Would the center of taylor series be at z=i?

 

[Office_Shredder]

You want to calculate it at the singularities you calculated. Just pick one to start.

 

[cbarker1]

ok. I would pick the z=ipi/2.

 

[cbarker1]

So far, the Taylor series is the following:
$f(z)=i\sum_{n=1}^\infty \frac{(z-\frac{i\pi}{2})^n}{n!}$

 

[Office_Shredder]

I think the sum starts at n=0.

Now try putting that in the denominator. You should be able to pull out a factor of $(z-\frac{i\pi}{2}$. Then you'll be left with a holomorphic function that you need for the theorem.

 

[cbarker1]

when n=0, the $a_0=0$, because $f(\frac{i\pi}{2})=e^{\frac{i\pi}{2}}-i=0$.

 

[Office_Shredder]

Oh, sure. Sorry for some reason I was thinking you were writing the Taylor series down just for $e^z$.
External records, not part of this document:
/-- R131: on the agreement domain DIV writes the integer quotient, which unsigned division and signed division toward
zero share, advances `pc` and changes nothing else. -/
def Obligations.DivWritesQuotientOnAgreementDomain : Prop :=
  ∀ (s : State) (rs rt rd : RegIdx) (shamt : Shamt) (funct : Funct), s.Usable [rs, rt, rd] → s.Readable [rs, rt] →
    s.CanAdvance →
    s.operand [rs] rt ≠ 0 → (s.operand [] rs).toNat < 2 ^ 31 → (s.operand [rs] rt).toNat < 2 ^ 31 →
    ∃ v : Word, exec (.div rs rt rd shamt funct) s = .next ((s.afterReads [rs, rt]).after rd v) ∧
      v = BitVec.ofNat 32 ((s.operand [] rs).toNat / (s.operand [rs] rt).toNat) ∧
      v = BitVec.ofInt 32 ((s.operand [] rs).toInt.tdiv (s.operand [rs] rt).toInt)

/-- R131, R132: outside the agreement domain and for a divisor that is not zero, DIV writes `DIV_FN` of the operands
where it is supplied (log entry 3: the open function, of which nothing is known) and is `DivideUndecided` where it is
not. -/
def Obligations.DivOutsideAgreementDomain : Prop :=
  ∀ (s : State) (rs rt rd : RegIdx) (shamt : Shamt) (funct : Funct), s.Usable [rs, rt, rd] → s.Readable [rs, rt] →
    s.operand [rs] rt ≠ 0 → ¬((s.operand [] rs).toNat < 2 ^ 31 ∧ (s.operand [rs] rt).toNat < 2 ^ 31) →
    (s.params.divFn = .supplied → s.CanAdvance →
      exec (.div rs rt rd shamt funct) s =
        .next ((s.afterReads [rs, rt]).after rd (Config.divFn (s.operand [] rs) (s.operand [rs] rt)))) ∧
    (s.params.divFn = .unsupplied →
      exec (.div rs rt rd shamt funct) s = .fault (.divideUndecided (s.operand [] rs) (s.operand [rs] rt)))

/-- R133: division by zero is `DivideByZero` under `DIV_ZERO = fault`; under `any value` the destination receives the
next free value after those its reads drew, about which nothing is known, the draw is counted so that the next one is afresh, and `pc` advances.
The clause under `any value` holds for every value of the open constant. -/
def Obligations.DivByZeroFollowsPolicy : Prop :=
  ∀ (s : State) (rs rt rd : RegIdx) (shamt : Shamt) (funct : Funct), s.Usable [rs, rt, rd] → s.Readable [rs, rt] →
    s.operand [rs] rt = 0 →
    (s.params.divZero = .fault → exec (.div rs rt rd shamt funct) s = .fault .divideByZero) ∧
    (s.params.divZero = .anyValue → s.CanAdvance →
      exec (.div rs rt rd shamt funct) s =
        .next (({ s with draws := s.draws + s.drawsFor [rs, rt] + 1 } : State).after rd
          (Config.freeWord (s.draws + s.drawsFor [rs, rt]))))

/-- R140: ADDI writes RS plus the immediate modulo 2^32, the immediate read as unsigned under `IMM_EXT = zero` and as
two's complement under `sign`; the destination is the RT field; `pc` advances and nothing else changes. -/
def Obligations.AddiWritesSum : Prop :=
  ∀ (s : State) (rs rt : RegIdx) (imm : Imm19), s.Usable [rs, rt] → s.Readable [rs] → s.CanAdvance →
    (s.params.immExt = .zero → exec (.addi rs rt imm) s =
      .next ((s.afterReads [rs]).after rt (BitVec.ofNat 32 ((s.operand [] rs).toNat + imm.toNat)))) ∧
    (s.params.immExt = .sign → exec (.addi rs rt imm) s =
      .next ((s.afterReads [rs]).after rt (BitVec.ofInt 32 ((s.operand [] rs).toNat + imm.toInt))))

/-- R13: `ext19` and `extb` under each setting, and the values on which the settings agree. -/
def Obligations.ExtensionsWiden : Prop :=
  ∀ (s : State) (imm : Imm19) (b : Byte),
    (s.params.immExt = .zero → (s.ext19 imm).toNat = imm.toNat) ∧
    (s.params.immExt = .sign → (s.ext19 imm).toInt = imm.toInt) ∧
    (s.params.lbExt = .zero → (s.extb b).toNat = b.toNat) ∧
    (s.params.lbExt = .sign → (s.extb b).toInt = b.toInt) ∧
    (imm.toNat < 2 ^ 18 → (s.ext19 imm).toNat = imm.toNat) ∧
    (b.toNat < 2 ^ 7 → (s.extb b).toNat = b.toNat)

/-! ### Control flow -/

/-- R90 (with R150, R151): BEQ and BNE go to the low 10 bits of the offset field, whatever its other bits, where the
registers are equal, or different; they write nothing but `pc`. -/
def Obligations.TakenBranchesGoToTarget : Prop :=
  ∀ (s : State) (rs rt : RegIdx) (offset : Imm19), s.Usable [rs, rt] → s.Readable [rs, rt] →
    (s.operand [] rs = s.operand [rs] rt →
      exec (.beq rs rt offset) s = .next { s.afterReads [rs, rt] with pc := offset.extractLsb' 0 10 }) ∧
    (s.operand [] rs ≠ s.operand [rs] rt →
      exec (.bne rs rt offset) s = .next { s.afterReads [rs, rt] with pc := offset.extractLsb' 0 10 })

/-- R150, R151: a branch that is not taken advances `pc` and changes nothing else. -/
def Obligations.UntakenBranchesAdvance : Prop :=
  ∀ (s : State) (rs rt : RegIdx) (offset : Imm19), s.Usable [rs, rt] → s.Readable [rs, rt] → s.CanAdvance →
    (s.operand [] rs ≠ s.operand [rs] rt →
      exec (.beq rs rt offset) s = .next { s.afterReads [rs, rt] with pc := s.pc + 1 }) ∧
    (s.operand [] rs = s.operand [rs] rt →
      exec (.bne rs rt offset) s = .next { s.afterReads [rs, rt] with pc := s.pc + 1 })

/-- R91 (with R180): J sets `pc` to the low 10 bits of its address field, whatever the other bits and whatever the
state, and changes nothing else. -/
def Obligations.JumpGoesToTarget : Prop :=
  ∀ (s : State) (address : Addr27), exec (.j address) s = .next { s with pc := address.extractLsb' 0 10 }

/-- R185: NOP, whatever its low 27 bits, advances `pc` and changes nothing else. -/
def Obligations.NopOnlyAdvances : Prop :=
  ∀ (s : State) (low : Addr27), s.CanAdvance → exec (.nop low) s = .next { s with pc := s.pc + 1 }

/-- R29: how each instruction advances `pc`. -/
def Obligations.ProgramCounterFollowsInstruction : Prop :=
  ∀ (i : Instr) (s t : State), exec i s = .next t →
    match i with
    | .j address => t.pc = address.extractLsb' 0 10
    | .beq rs rt offset =>
      t.pc = if s.operand [] rs = s.operand [rs] rt then offset.extractLsb' 0 10 else s.pc + 1
    | .bne rs rt offset =>
      t.pc = if s.operand [] rs ≠ s.operand [rs] rt then offset.extractLsb' 0 10 else s.pc + 1
    | _ => t.pc = s.pc + 1

/-- R31: at `pc` = 1023 an instruction that is no taken branch and no jump goes on at 0 under `PC_WRAP = wrap`; under
`fault`, where it would have gone on, it is `PcOverflow`. -/
def Obligations.ProgramCounterAtItsUpperEnd : Prop :=
  ∀ (i : Instr) (s : State), s.pc = 1023 → s.transfers i = false →
    (s.params.pcWrap = .wrap → ∀ t, exec i s = .next t → t.pc = 0) ∧
    (s.params.pcWrap = .fault →
      ∀ t, exec i { s with params := { s.params with pcWrap := .wrap } } = .next t → exec i s = .fault .pcOverflow)

/-- R200: `PcOverflow` is reported only under `PC_WRAP = fault`, at `pc` = 1023, by an instruction that does not branch
or jump; and such an instruction never answers a next state there. -/
def Obligations.PcOverflowOnlyAtUpperEnd : Prop :=
  ∀ (i : Instr) (s : State),
    (exec i s = .fault .pcOverflow → s.params.pcWrap = .fault ∧ s.pc = 1023 ∧ s.transfers i = false) ∧
    (s.params.pcWrap = .fault → s.pc = 1023 → s.transfers i = false → ∀ t, exec i s ≠ .next t)

/-- R228: where a run ends at a J to itself (`END_OF_RUN`, its default), executing the J to itself any number of times does not change the state. -/
def Obligations.CompletedRunStays : Prop :=
  ∀ (s : State) (n : Nat), s.params.endOfRun = .selfJump → s.completed = true →
    Sys2Proof.core.run n s = .next s

/-! ### Loads and stores -/

/-- R160: the effective address is the base plus the widened offset, modulo 2^32, not scaled. -/
def Obligations.EffectiveAddressIsBasePlusOffset : Prop :=
  ∀ (s : State) (rs : RegIdx) (offset : Imm19),
    (s.params.immExt = .zero → (s.effAddr rs offset).toNat = ((s.operand [] rs).toNat + offset.toNat) % 2 ^ 32) ∧
    (s.params.immExt = .sign →
      ((s.effAddr rs offset).toNat : Int) = ((s.operand [] rs).toNat + offset.toInt) % 2 ^ 32)

/-- R161, R52, R56: LW writes to RT the four bytes at the place of the effective address, the lowest one on the left,
advances `pc` and changes nothing else. -/
def Obligations.LoadWordWritesFourBytes : Prop :=
  ∀ (s : State) (rs rt : RegIdx) (offset : Imm19) (a : Nat) (b0 b1 b2 b3 : Byte),
    s.Usable [rs, rt] → s.Readable [rs] → s.CanAdvance → s.Places (s.effAddr rs offset) 4 a → a % 4 = 0 →
    cellRead s.dmem a = some b0 → cellRead s.dmem (a + 1) = some b1 → cellRead s.dmem (a + 2) = some b2 →
    cellRead s.dmem (a + 3) = some b3 →
    exec (.lw rs rt offset) s = .next ((s.afterReads [rs]).after rt (b0 ++ b1 ++ b2 ++ b3))

/-- R162, R56: LB writes to RT the byte at the place of the effective address, aligned or not, widened by `LB_EXT`,
advances `pc` and changes nothing else. -/
def Obligations.LoadByteWritesWidenedByte : Prop :=
  ∀ (s : State) (rs rt : RegIdx) (offset : Imm19) (a : Nat) (b : Byte),
    s.Usable [rs, rt] → s.Readable [rs] → s.CanAdvance → s.Places (s.effAddr rs offset) 1 a → cellRead s.dmem a = some b →
    (s.params.lbExt = .zero →
      exec (.lb rs rt offset) s = .next ((s.afterReads [rs]).after rt (BitVec.ofNat 32 b.toNat))) ∧
    (s.params.lbExt = .sign →
      exec (.lb rs rt offset) s = .next ((s.afterReads [rs]).after rt (BitVec.ofInt 32 b.toInt)))

/-- R163, R57: SW completes at an aligned place of its effective address: the four bytes there are RT's from its high
end, every other byte reads as before, `pc` advances, and every other field is as it was. -/
def Obligations.StoreWordWritesFourBytes : Prop :=
  ∀ (s : State) (rs rt : RegIdx) (offset : Imm19) (a : Nat),
    s.Usable [rs, rt] → s.Readable [rs, rt] → s.CanAdvance → s.Places (s.effAddr rs offset) 4 a → a % 4 = 0 →
    ∃ t, exec (.sw rs rt offset) s = .next t ∧ t = { s.afterReads [rs, rt] with dmem := t.dmem, pc := s.pc + 1 } ∧
      cellRead t.dmem a = some ((s.operand [rs] rt).extractLsb' 24 8) ∧
      cellRead t.dmem (a + 1) = some ((s.operand [rs] rt).extractLsb' 16 8) ∧
      cellRead t.dmem (a + 2) = some ((s.operand [rs] rt).extractLsb' 8 8) ∧
      cellRead t.dmem (a + 3) = some ((s.operand [rs] rt).extractLsb' 0 8) ∧
      ∀ b, b < a ∨ a + 4 ≤ b → cellRead t.dmem b = cellRead s.dmem b

/-- R54: after a word is stored, a byte load at the address plus k returns its bits 31-8k to 24-8k. -/
def Obligations.ByteLoadsSeeStoredWordBigEndian : Prop :=
  ∀ (s t : State) (ea v : Word), s.storeWord ea v = .ok t →
    ∀ k < 4, t.loadByte (ea + BitVec.ofNat 32 k) = .ok (v.extractLsb' (24 - 8 * k) 8)

/-- R52: the word at a byte address is its four bytes, the byte at the lowest address bits 31 to 24 and the byte at
a + 3 bits 7 to 0. -/
def Obligations.WordInMemoryIsBigEndian : Prop :=
  ∀ (m : Memory) (a : Nat) (b0 b1 b2 b3 : Byte), a % 4 = 0 →
    cellRead m a = some b0 → cellRead m (a + 1) = some b1 → cellRead m (a + 2) = some b2 →
    cellRead m (a + 3) = some b3 →
    ∃ v : Word, m.wordAt a = .ok v ∧ v = b0 ++ b1 ++ b2 ++ b3 ∧
      v.extractLsb' 24 8 = b0 ∧ v.extractLsb' 16 8 = b1 ∧ v.extractLsb' 8 8 = b2 ∧ v.extractLsb' 0 8 = b3

/-- R68 (with R161, R163): an LW from the place where an SW has just stored, in the state that SW left, through whatever
base register and offset that place is named, goes on with the stored word in its destination. -/
def Obligations.LoadAfterStoreReturnsStoredWord : Prop :=
  ∀ (s t : State) (rs rt rs' rd : RegIdx) (offset offset' : Imm19) (a : Nat), exec (.sw rs rt offset) s = .next t →
    s.Places (s.effAddr rs offset) 4 a → t.Places (t.effAddr rs' offset') 4 a →
    t.Usable [rs', rd] → t.Readable [rs'] → t.CanAdvance →
    exec (.lw rs' rd offset') t = .next ((t.afterReads [rs']).after rd (s.operand [rs] rt))

/-- R196: `AddressOutOfRange` is reported exactly by a load or store with usable and readable fields whose effective address has its
last byte at or above 2^21, under `OUT_OF_RANGE = fault`. -/
def Obligations.AddressOutOfRangeExactly : Prop :=
  ∀ (i : Instr) (s : State) (addr : Word), exec i s = .fault (.addressOutOfRange addr) ↔
    s.Usable (usedFields i) ∧ s.Readable (sources i) ∧ s.params.outOfRange = .fault ∧
      ∃ (rs rt : RegIdx) (offset : Imm19), addr = s.effAddr rs offset ∧
        (((i = .lw rs rt offset ∨ i = .sw rs rt offset) ∧ 2 ^ 21 < addr.toNat + 4) ∨
          (i = .lb rs rt offset ∧ 2 ^ 21 < addr.toNat + 1))

/-- R197: `MisalignedAccess` is reported exactly by LW and SW with usable and readable fields whose access is in range and whose
address is not a multiple of 4; never by LB. -/
def Obligations.MisalignedAccessExactly : Prop :=
  ∀ (i : Instr) (s : State) (addr : Word), exec i s = .fault (.misalignedAccess addr) ↔
    s.Usable (usedFields i) ∧ s.Readable (sources i) ∧
      ∃ (rs rt : RegIdx) (offset : Imm19) (a : Nat), (i = .lw rs rt offset ∨ i = .sw rs rt offset) ∧
        s.Places (s.effAddr rs offset) 4 a ∧ a % 4 ≠ 0 ∧ addr = BitVec.ofNat 32 a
Anyway, just write out the function with that in the denominator, and factor out $z-i\pi/2$ from the denominator. Then you should have your integrand in the right form.

 

[cbarker1]

I am thinking that I am doing the long division wrong.

1|i(z-ipi/2)/1!+...

 

[cbarker1]

Here is the function's series so far: $$\frac{1}{f(z)}=\frac{i}{(z-\frac{i\pi}{2})}-\frac{i}{2!}-\frac{i(z-\frac{i\pi}{2})}{2!^2}+\dots$$

 

[Office_Shredder]

See if you can understand why this is true given what you've written. Do you see how to evaluate a line integral around the singularity from here?

$$\frac{z}{e^z-i} =\frac{1}{z-\frac{i\pi}{2}} \frac{z}{i\sum_{n=1}^\infty \frac{(z-\frac{i\pi}{2})^{n-1}}{n!}}$$

 

[cbarker1]

I would say the summation part of the function, right?

 

[Office_Shredder]

Can you say what the $f(z)$ in cauchy's integral formula is? Can you evaluate it at $\frac{i\pi}{2}$?

 

[cbarker1]

F(z) is the z/ the sum.

 

[Office_Shredder]

Ok. So can you evaluate the integral?

 

[cbarker1]

$f(z_0)=i\pi/4$, I think.

 

[Fred Wright]

$$f(z_0)=\frac{1}{2i\pi}\int_C\frac{f(z)}{z-z_0}dz$$,

This integral only applies when $z_0$ is a pole of $f(z)$ and not an essential singularity. The residue theorem doesn't apply for your function. The coefficients of the negative power of z terms in the Laurent expansion give the residues for the polar order. Your function gives $f(0)=0$, therefore the Laurent expansion can have no negative powers of z terms and thus no poles with residues of any order. Your function doesn't resonate; it's just a short circuit.

 

[cbarker1]

Your function doesn't resonate; it's just a short circuit.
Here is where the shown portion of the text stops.